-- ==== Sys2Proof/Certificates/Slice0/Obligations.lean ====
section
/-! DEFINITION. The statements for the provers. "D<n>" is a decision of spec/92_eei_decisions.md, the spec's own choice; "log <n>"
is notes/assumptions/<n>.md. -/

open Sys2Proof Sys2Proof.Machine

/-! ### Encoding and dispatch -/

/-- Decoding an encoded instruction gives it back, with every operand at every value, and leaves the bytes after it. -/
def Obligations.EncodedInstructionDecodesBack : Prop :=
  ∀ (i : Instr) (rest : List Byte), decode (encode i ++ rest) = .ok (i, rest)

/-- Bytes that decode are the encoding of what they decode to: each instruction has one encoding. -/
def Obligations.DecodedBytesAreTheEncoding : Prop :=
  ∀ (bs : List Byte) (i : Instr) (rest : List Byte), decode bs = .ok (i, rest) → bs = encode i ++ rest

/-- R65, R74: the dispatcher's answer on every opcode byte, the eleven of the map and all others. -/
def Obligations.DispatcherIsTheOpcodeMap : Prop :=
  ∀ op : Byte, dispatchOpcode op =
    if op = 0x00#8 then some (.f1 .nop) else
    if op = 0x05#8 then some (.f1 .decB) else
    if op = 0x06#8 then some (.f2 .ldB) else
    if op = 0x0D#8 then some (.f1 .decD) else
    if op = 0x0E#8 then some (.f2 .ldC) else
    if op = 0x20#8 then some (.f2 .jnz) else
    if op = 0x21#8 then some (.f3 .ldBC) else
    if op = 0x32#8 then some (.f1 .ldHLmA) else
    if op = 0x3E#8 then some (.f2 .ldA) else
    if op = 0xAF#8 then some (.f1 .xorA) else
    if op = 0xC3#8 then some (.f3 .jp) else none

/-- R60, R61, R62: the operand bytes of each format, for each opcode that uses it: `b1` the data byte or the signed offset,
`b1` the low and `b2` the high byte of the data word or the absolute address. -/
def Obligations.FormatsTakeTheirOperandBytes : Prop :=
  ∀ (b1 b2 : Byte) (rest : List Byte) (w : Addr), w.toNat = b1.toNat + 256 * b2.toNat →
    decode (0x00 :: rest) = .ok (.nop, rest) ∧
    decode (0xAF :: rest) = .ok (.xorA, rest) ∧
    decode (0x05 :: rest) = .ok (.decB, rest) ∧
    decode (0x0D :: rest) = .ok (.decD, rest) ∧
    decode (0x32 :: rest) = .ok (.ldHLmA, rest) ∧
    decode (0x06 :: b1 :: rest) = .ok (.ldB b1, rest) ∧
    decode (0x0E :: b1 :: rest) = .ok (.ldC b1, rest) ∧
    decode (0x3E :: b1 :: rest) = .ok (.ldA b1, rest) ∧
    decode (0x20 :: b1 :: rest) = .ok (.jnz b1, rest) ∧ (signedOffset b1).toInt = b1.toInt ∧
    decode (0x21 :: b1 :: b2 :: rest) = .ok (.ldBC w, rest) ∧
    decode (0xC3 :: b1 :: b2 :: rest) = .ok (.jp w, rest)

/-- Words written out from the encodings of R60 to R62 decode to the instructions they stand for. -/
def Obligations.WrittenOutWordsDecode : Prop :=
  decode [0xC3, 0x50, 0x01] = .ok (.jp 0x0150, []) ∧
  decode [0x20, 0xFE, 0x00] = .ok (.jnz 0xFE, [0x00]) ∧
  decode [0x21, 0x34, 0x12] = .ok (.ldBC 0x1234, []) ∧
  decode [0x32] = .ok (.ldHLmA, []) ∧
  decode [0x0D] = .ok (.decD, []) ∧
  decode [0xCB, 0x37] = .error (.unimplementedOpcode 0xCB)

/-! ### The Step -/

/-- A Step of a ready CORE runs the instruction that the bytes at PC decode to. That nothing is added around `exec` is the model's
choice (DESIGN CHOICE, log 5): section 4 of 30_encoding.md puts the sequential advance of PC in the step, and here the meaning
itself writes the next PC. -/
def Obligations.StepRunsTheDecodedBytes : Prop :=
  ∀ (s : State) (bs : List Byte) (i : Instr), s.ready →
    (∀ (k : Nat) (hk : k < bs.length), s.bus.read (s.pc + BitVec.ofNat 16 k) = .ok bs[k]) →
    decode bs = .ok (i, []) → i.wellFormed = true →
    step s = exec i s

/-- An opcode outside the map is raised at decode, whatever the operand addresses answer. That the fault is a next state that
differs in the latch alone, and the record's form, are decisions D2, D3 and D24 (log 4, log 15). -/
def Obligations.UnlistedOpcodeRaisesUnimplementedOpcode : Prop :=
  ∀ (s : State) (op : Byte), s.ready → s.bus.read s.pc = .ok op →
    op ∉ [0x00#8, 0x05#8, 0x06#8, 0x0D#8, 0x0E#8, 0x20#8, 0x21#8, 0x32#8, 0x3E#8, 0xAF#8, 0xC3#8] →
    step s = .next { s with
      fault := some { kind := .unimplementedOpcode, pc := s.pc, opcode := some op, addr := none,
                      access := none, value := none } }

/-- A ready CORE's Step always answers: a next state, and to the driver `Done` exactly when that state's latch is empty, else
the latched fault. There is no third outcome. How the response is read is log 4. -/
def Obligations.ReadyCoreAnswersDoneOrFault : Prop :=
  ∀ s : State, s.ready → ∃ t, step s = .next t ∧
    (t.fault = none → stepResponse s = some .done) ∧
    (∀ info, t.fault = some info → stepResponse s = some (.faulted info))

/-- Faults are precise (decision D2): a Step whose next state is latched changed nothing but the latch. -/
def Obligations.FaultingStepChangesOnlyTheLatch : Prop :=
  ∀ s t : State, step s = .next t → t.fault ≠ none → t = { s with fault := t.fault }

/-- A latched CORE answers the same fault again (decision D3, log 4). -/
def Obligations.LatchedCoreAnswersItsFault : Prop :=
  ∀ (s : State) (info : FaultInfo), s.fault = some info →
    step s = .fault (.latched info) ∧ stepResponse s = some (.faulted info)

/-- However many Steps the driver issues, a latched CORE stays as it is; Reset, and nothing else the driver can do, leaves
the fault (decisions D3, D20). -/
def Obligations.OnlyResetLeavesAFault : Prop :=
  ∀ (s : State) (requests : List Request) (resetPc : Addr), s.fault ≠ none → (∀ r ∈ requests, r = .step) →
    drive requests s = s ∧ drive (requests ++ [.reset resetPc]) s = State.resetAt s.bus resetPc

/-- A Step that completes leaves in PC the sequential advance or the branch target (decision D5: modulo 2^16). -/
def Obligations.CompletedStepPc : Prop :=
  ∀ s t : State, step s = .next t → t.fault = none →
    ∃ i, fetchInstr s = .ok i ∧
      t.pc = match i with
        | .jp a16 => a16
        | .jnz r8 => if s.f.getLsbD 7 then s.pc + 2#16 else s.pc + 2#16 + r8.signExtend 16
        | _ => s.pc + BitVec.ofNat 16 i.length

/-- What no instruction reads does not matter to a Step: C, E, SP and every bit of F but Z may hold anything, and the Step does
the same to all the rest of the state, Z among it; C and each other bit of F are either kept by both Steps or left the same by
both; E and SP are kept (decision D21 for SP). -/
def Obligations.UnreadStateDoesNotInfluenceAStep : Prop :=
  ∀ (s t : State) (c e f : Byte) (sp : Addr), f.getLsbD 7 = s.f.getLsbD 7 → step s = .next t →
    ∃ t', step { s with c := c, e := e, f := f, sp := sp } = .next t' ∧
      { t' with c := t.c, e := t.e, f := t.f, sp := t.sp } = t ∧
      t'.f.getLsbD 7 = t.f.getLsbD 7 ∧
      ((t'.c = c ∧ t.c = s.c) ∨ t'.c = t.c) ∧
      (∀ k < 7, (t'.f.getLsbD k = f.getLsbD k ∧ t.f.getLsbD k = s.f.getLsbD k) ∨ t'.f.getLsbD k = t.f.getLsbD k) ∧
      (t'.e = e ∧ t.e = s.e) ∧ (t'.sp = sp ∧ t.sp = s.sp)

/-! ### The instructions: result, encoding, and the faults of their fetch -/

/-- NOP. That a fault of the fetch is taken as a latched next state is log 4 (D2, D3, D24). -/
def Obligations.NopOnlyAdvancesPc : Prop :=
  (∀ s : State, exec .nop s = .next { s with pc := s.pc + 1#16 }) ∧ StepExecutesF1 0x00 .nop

* * *

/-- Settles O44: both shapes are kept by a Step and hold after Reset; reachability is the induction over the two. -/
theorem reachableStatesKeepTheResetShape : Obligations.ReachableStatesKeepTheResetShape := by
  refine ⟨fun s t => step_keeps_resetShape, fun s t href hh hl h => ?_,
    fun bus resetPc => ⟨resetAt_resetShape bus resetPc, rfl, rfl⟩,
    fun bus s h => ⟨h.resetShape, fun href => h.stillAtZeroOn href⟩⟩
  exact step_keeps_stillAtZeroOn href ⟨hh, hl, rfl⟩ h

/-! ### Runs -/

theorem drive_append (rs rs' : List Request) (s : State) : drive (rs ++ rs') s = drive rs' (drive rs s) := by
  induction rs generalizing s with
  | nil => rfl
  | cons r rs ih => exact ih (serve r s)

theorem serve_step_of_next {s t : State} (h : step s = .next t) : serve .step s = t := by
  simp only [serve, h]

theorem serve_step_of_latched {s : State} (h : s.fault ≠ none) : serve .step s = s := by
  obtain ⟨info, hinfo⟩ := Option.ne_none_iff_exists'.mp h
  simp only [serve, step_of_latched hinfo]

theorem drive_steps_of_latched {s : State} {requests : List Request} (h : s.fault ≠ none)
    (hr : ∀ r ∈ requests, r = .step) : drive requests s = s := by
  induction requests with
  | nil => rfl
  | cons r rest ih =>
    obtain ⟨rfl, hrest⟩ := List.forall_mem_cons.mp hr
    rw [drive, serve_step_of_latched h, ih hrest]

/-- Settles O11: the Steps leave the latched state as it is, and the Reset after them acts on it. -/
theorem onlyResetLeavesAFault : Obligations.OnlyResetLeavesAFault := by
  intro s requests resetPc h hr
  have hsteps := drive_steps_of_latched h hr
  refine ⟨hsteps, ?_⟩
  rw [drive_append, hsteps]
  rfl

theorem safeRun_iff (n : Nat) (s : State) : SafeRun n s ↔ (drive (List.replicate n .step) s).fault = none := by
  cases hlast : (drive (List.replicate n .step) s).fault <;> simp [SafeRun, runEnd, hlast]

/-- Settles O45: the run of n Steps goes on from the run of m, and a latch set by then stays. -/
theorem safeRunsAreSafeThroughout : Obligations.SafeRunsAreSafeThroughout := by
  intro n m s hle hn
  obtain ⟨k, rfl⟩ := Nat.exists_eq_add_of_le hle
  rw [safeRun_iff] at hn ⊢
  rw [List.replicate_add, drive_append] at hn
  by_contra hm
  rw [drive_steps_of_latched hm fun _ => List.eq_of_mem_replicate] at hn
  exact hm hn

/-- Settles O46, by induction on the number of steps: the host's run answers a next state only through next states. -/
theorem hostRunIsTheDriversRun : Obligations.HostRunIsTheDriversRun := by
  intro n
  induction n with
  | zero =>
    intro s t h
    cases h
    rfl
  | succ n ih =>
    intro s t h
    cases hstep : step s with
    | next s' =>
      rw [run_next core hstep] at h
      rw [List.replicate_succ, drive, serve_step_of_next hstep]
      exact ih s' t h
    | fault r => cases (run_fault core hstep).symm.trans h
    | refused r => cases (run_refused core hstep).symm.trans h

● **Task objective**: Above are lines of data; count those that hold "decD" and answer with the number only.

● **Task solution**: 3